[erlang-questions] can nodes fail/recover too fast to be seen?

Fri Jul 5 22:03:13 CEST 2013

>>>>> In Erlang, is it possible for a monitored node to fail and recover so quickly that nodes monitoring it won't detect the failure?
>
> No. The TCP connection to the old node instance cannot be used for
> communication with the new node instance, i.e. there is no way that
> communication with the new node instance can be established without the
> local VM generating node_down/'DOWN'/exit messages for the old instance.

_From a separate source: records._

/-! ### Entries, buckets and cells (chapter 3) -/

/-- R39, R40, R42, R43, R44, R47, R48, R64: the hash starts at 7 and takes each stroke; the bucket adds
its high part to its low part; an entry takes the fewest cells that hold its payload. A walk of a
bucket chain of at most 32 entries ends within 70 accesses: at the first entry with the outline, its
place counted and its flags and whole text read, or absent, with the chain's length counted. -/
def Obligations.WalkFindsTheOutlineInItsChain : Prop :=
  (outlineHash [] = 7 ∧
   (∀ (outline : List Stroke) (v : Stroke),
     outlineHash (outline ++ [v]) = (outlineHash outline * 131 + v.toNat) % 16777216) ∧
   (∀ (v : Stroke), v.toNat ≤ 8388607 → outlineHash [v] = 917 + v.toNat) ∧
   (∀ (b : Nat) (outline : List Stroke), 0 < b → bucketOf b outline < b ∧
     bucketOf b outline = (outlineHash outline % b + outlineHash outline / b) % b) ∧
   ∀ size : Nat, 1 ≤ cellsFor size ∧ size ≤ 23 + 29 * (cellsFor size - 1) ∧
     (∀ c, 1 ≤ c → size ≤ 23 + 29 * (c - 1) → cellsFor size ≤ c) ∧ (size ≤ 184 → cellsFor size ≤ 7)) ∧
  (∀ (m : List Host.Cell) (d : Slot) (outline : List Stroke) (chain : List Held) (head : Link),
     legalOutline outline → chain.length ≤ 32 → d.size ≤ 2 ^ 24 →
     (∀ c, head = some c → c < d.size / 32) →
     (∀ i (h : i < 3), readByte m (d.base + 4 * bucketOf d.buckets outline + 1 + i) =
       (linkAsBytes head)[i]'(by simpa [linkAsBytes, bytesOf24] using h)) →
     holdsChain m d head chain →
     let w := walkOn m 70 (Walk.start d outline true)
     ((∀ e ∈ chain, e.outline ≠ outline) → w.phase = .absent ∧ w.seen = chain.length) ∧
     ∀ before e after, chain = before ++ e :: after → (∀ x ∈ before, x.outline ≠ outline) →
       e.outline = outline → w.phase = .found ∧ w.seen = before.length + 1 ∧
         w.entry.flags = e.flags ∧ w.entry.text = e.text ∧ some w.entry.cell = e.cells[0]? ∧
         w.prev = before.getLast?.bind fun x => x.cells[0]?)

open Classical in
/-- R29, R30, R49, R50, R51, R66: ADD_ENTRY, REPLACE_ENTRY and RETIRE_ENTRY make checks 1 to 4 of R49
in order, the protection verdict's refusals setting PROTECT; past them the operation claims the
slot's gate, its walk to begin, and the command stays in execution. -/
def Obligations.EntryWritesAreCheckedThenClaimTheGate : Prop :=
  ∀ (s : State) (v flags : Byte) (outline : List Stroke) (text : List Byte) (row : Instr)
    (kind : EntryKind) (code fl : Byte) (tx : List Byte), Ready s →
    (row, kind, code, fl, tx) ∈ [(Instr.addEntry v outline flags text, EntryKind.add, 0x1F, flags, text),
      (.replaceEntry v outline flags text, .replace, 0x20, flags, text),
      (.retireEntry v outline, .retire, 0x21, 0, [])] →
    (3 < v.toNat → exec row s = .next (answered s .badArg code [])) ∧
    ∀ n : SlotNo, v.toNat = n.val → gateServed s n → exec row s = .next
      (if (s.slot n).lock then answered (noticed s 0x04) .locked code []
      else if (s.slot n).access = .shut ∨ (s.slot n).access = .lookup then
        answered (noticed s 0x04) .protectedSlot code []
      else if ¬legalWrite outline fl tx then answered s .badArg code []
      else if ¬∀ b ∈ tx, textItem b then answered s .badText code []
      else executing
        (claimed s n (.entry (EntryOp.start kind n (s.slot n) outline fl tx false []))) code)

open Classical in
/-- R29, R49, R50, R57, R58: FETCH_ENTRY naming a slot is refused BAD_ARG, PROTECTED or BAD_ARG in
order, or claims the slot's gate; with ANY it claims the gate of the consulted slot of highest rank,
the others to be searched after it, or answers NOT_FOUND where no slot is consulted. -/
def Obligations.FetchIsCheckedThenClaimsTheGate : Prop :=
  (∀ (s : State) (v : Byte) (outline : List Stroke), Ready s → v ≠ 0xFF →
    (3 < v.toNat → exec (.fetchEntry v outline) s = .next (answered s .badArg 0x22 [])) ∧
    ∀ n : SlotNo, v.toNat = n.val → gateServed s n → exec (.fetchEntry v outline) s = .next
      (if (s.slot n).access = .shut then answered s .protectedSlot 0x22 []
      else if ¬legalOutline outline then answered s .badArg 0x22 []
      else executing
        (claimed s n (.entry (EntryOp.start .fetch n (s.slot n) outline 0 [] false []))) 0x22)) ∧
  ∀ (s : State) (outline : List Stroke) (order : List SlotNo), Ready s → ranksDiffer s →
    consultedInRankOrder s order → (∀ n, gateServed s n) → exec (.fetchEntryAny outline) s = .next
      (if ¬legalOutline outline then answered s .badArg 0x22 []
      else
        match order with
        | [] => answered s .notFound 0x22 []
        | n :: rest => executing
            (claimed s n (.entry (EntryOp.start .fetch n (s.slot n) outline 0 [] true rest))) 0x22)

/-- R43, R47, R48, R49, R52, R54, R56, R57: each access of an entry operation's walk reads one cell and
changes no memory: it advances the walk, and the access that ends the walk decides the operation:
DUPLICATE before BUCKET_FULL before NO_SPACE for ADD_ENTRY and for REPLACE_ENTRY when absent; NO_SPACE
against the free cells and the old entry's for REPLACE_ENTRY when found; NOT_FOUND for RETIRE_ENTRY and
FETCH_ENTRY when absent. An operation refused makes no further access. That a replacement which needs
exactly the free cells and the old entry's is performed, as R54 has it and the third row of "Check
order at a crowded bucket" in 3.12 has not, is the model's reading (notes/assumptions/15.md); that the
walk's next access is ready at once is its choice (notes/assumptions/19.md). -/
def Obligations.WalkDecidesTheEntryOperation : Prop :=
  ∀ (s : State) (n : SlotNo) (op : EntryOp) (c : Nat) (w : Walk), op.stage = .walking →
    upkeepGranted s (.entry op) c →
    op.walk.advance (cellBytesOf s.sdram (s.slot op.slot).base c) = w →
    let granted (op' : EntryOp) := s.withMp
      { s.mp with lookupRun := 0, upkeep := some (.entry op') }
    (w.phase ≠ .found → w.phase ≠ .absent → exec (.arbiterGrant n) s =
      .next (granted { op with walk := w, bucketLink := w.bucketLink })) ∧
    ((w.phase = .found ∨ w.phase = .absent) →
    ∃ op' : EntryOp,
      exec (.arbiterGrant n) s = .next (granted op') ∧
      op' = { op with walk := w, bucketLink := w.bucketLink, stage := op'.stage, status := op'.status } ∧
      let need := cellsFor (3 * op.outline.length + op.text.length)
      let old := cellsFor (3 * w.entry.strokes + w.entry.textLen)
      let ends (st : Status) := op'.stage = .ended ∧ op'.status = st
      let goesOn (stage : EntryStage) := op'.stage = stage ∧ op'.status = .done
      let adds := (32 ≤ w.seen → ends .bucketFull) ∧
        (w.seen < 32 → op.freeCount < need → ends .noSpace) ∧
        (w.seen < 32 → need ≤ op.freeCount → goesOn .take)
      match op.kind with
      | .add => (w.phase = .found → ends .duplicate) ∧ (w.phase = .absent → adds)
      | .replace =>
          (w.phase = .found → op.freeCount + old < need → ends .noSpace) ∧
          (w.phase = .found → need ≤ op.freeCount + old → goesOn .unlink) ∧
          (w.phase = .absent → adds)
      | .retire => (w.phase = .found → goesOn .unlink) ∧ (w.phase = .absent → ends .notFound)
      | .fetch => (w.phase = .found → ends .done) ∧ (w.phase = .absent → ends .notFound))

/-- R45, R53, R55, R56, R61, R183: an access of an entry operation past its walk stores exactly the
bytes its stage gives, or stores nothing; the free list gains the cell returned or loses the cell
taken; the old entry's cells are returned before the new entry's are taken, and the bucket head is
written last. That there is one access for each cell, in this order, is read from R53 and R55
(notes/assumptions/12.md); that the next one is ready at once is the model's choice
(notes/assumptions/19.md). -/
def Obligations.EntryOperationStoresOnlyItsBytes : Prop :=
  ∀ (s : State) (n : SlotNo) (op : EntryOp) (c : Nat), Memory.wf s.sdram = true → op.stage ≠ .walking →
    op.stage ≠ .writeCont 0 → upkeepGranted s (.entry op) c →
    ∃ (op' : EntryOp) (m : List Host.Cell),
      exec (.arbiterGrant n) s = .next ((s.withMp
        { s.mp with lookupRun := 0, upkeep := some (.entry op') }).withSdram m) ∧
      (∀ a bytes, stored (s.slot op.slot) op = some (a, bytes) → storedIn s.sdram m a bytes) ∧
      (stored (s.slot op.slot) op = none → m = s.sdram) ∧
      let cell := cellBytesOf s.sdram (s.slot op.slot).base c
      let need := cellsFor (3 * op.outline.length + op.text.length)
      match op.stage with
      | .unlink => op' = { op with
          bucketLink := if op.walk.prev = none then op.walk.entry.next else op.bucketLink
          stage := .returnWrite op.walk.entry.cell op.walk.entry.cont }
      | .returnRead k => op' = { op with stage := .returnWrite k (linkOf (cell.take 3)) }
      | .returnWrite k next => op' = { op with
          freeHead := some k
          freeCount := op.freeCount + 1
          stage := match next with
            | some k' => .returnRead k'
            | none => if op.kind = .retire then .ended else .take }
      | .take => op' = { op with
          freeHead := linkOf ((cell.drop 3).take 3)
          freeCount := op.freeCount - 1
          taken := op.taken ++ [c]
          stage := if op.taken.length + 1 < need then .take else .writeHead }
      | .writeHead => op' = { op with
          stage := if 1 < op.taken.length then .writeCont 1 else .writeBucket }
      | .writeCont i => op' = { op with
          stage := if i + 1 < op.taken.length then .writeCont (i + 1) else .writeBucket }
      | .writeBucket => op' = { op with stage := .ended, status := .done }
      | .walking => True
      | .ended => True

OK - so it is TCP that saves the day.  I'm not sure I want to be that 
dependent on TCP, though.  But, for now, it's an convenient solution.

>
>>>>>   Or, is there some kind of internal persistent state that prevents this?
>
> This is where it potentially gets interesting - i.e. assuming *no*
> monitoring or linking - and that's where the "creation" part of a node
> identifier comes into play. If a distributed node restarts, it will get
> a new "creation" value courtesy of epmd, and any any pid() values
> referring to the old node instance will be invalid.
>
> However the "creation" is only 2 bits, so if a node restarts frequently,
> old pid() values may become "valid" once again, i.e. referring to a new,
> different process. Is it a problem in practice, outside academic
> research papers? I've never heard of such a case. If you really have
> this problem, you should probably look at why the node keeps
> restarting...
>
> --Per Hedeland

That's interesting.  I'll make sure I monitor a node before relying on 
pid values from that node.

Thanks,
Jonathan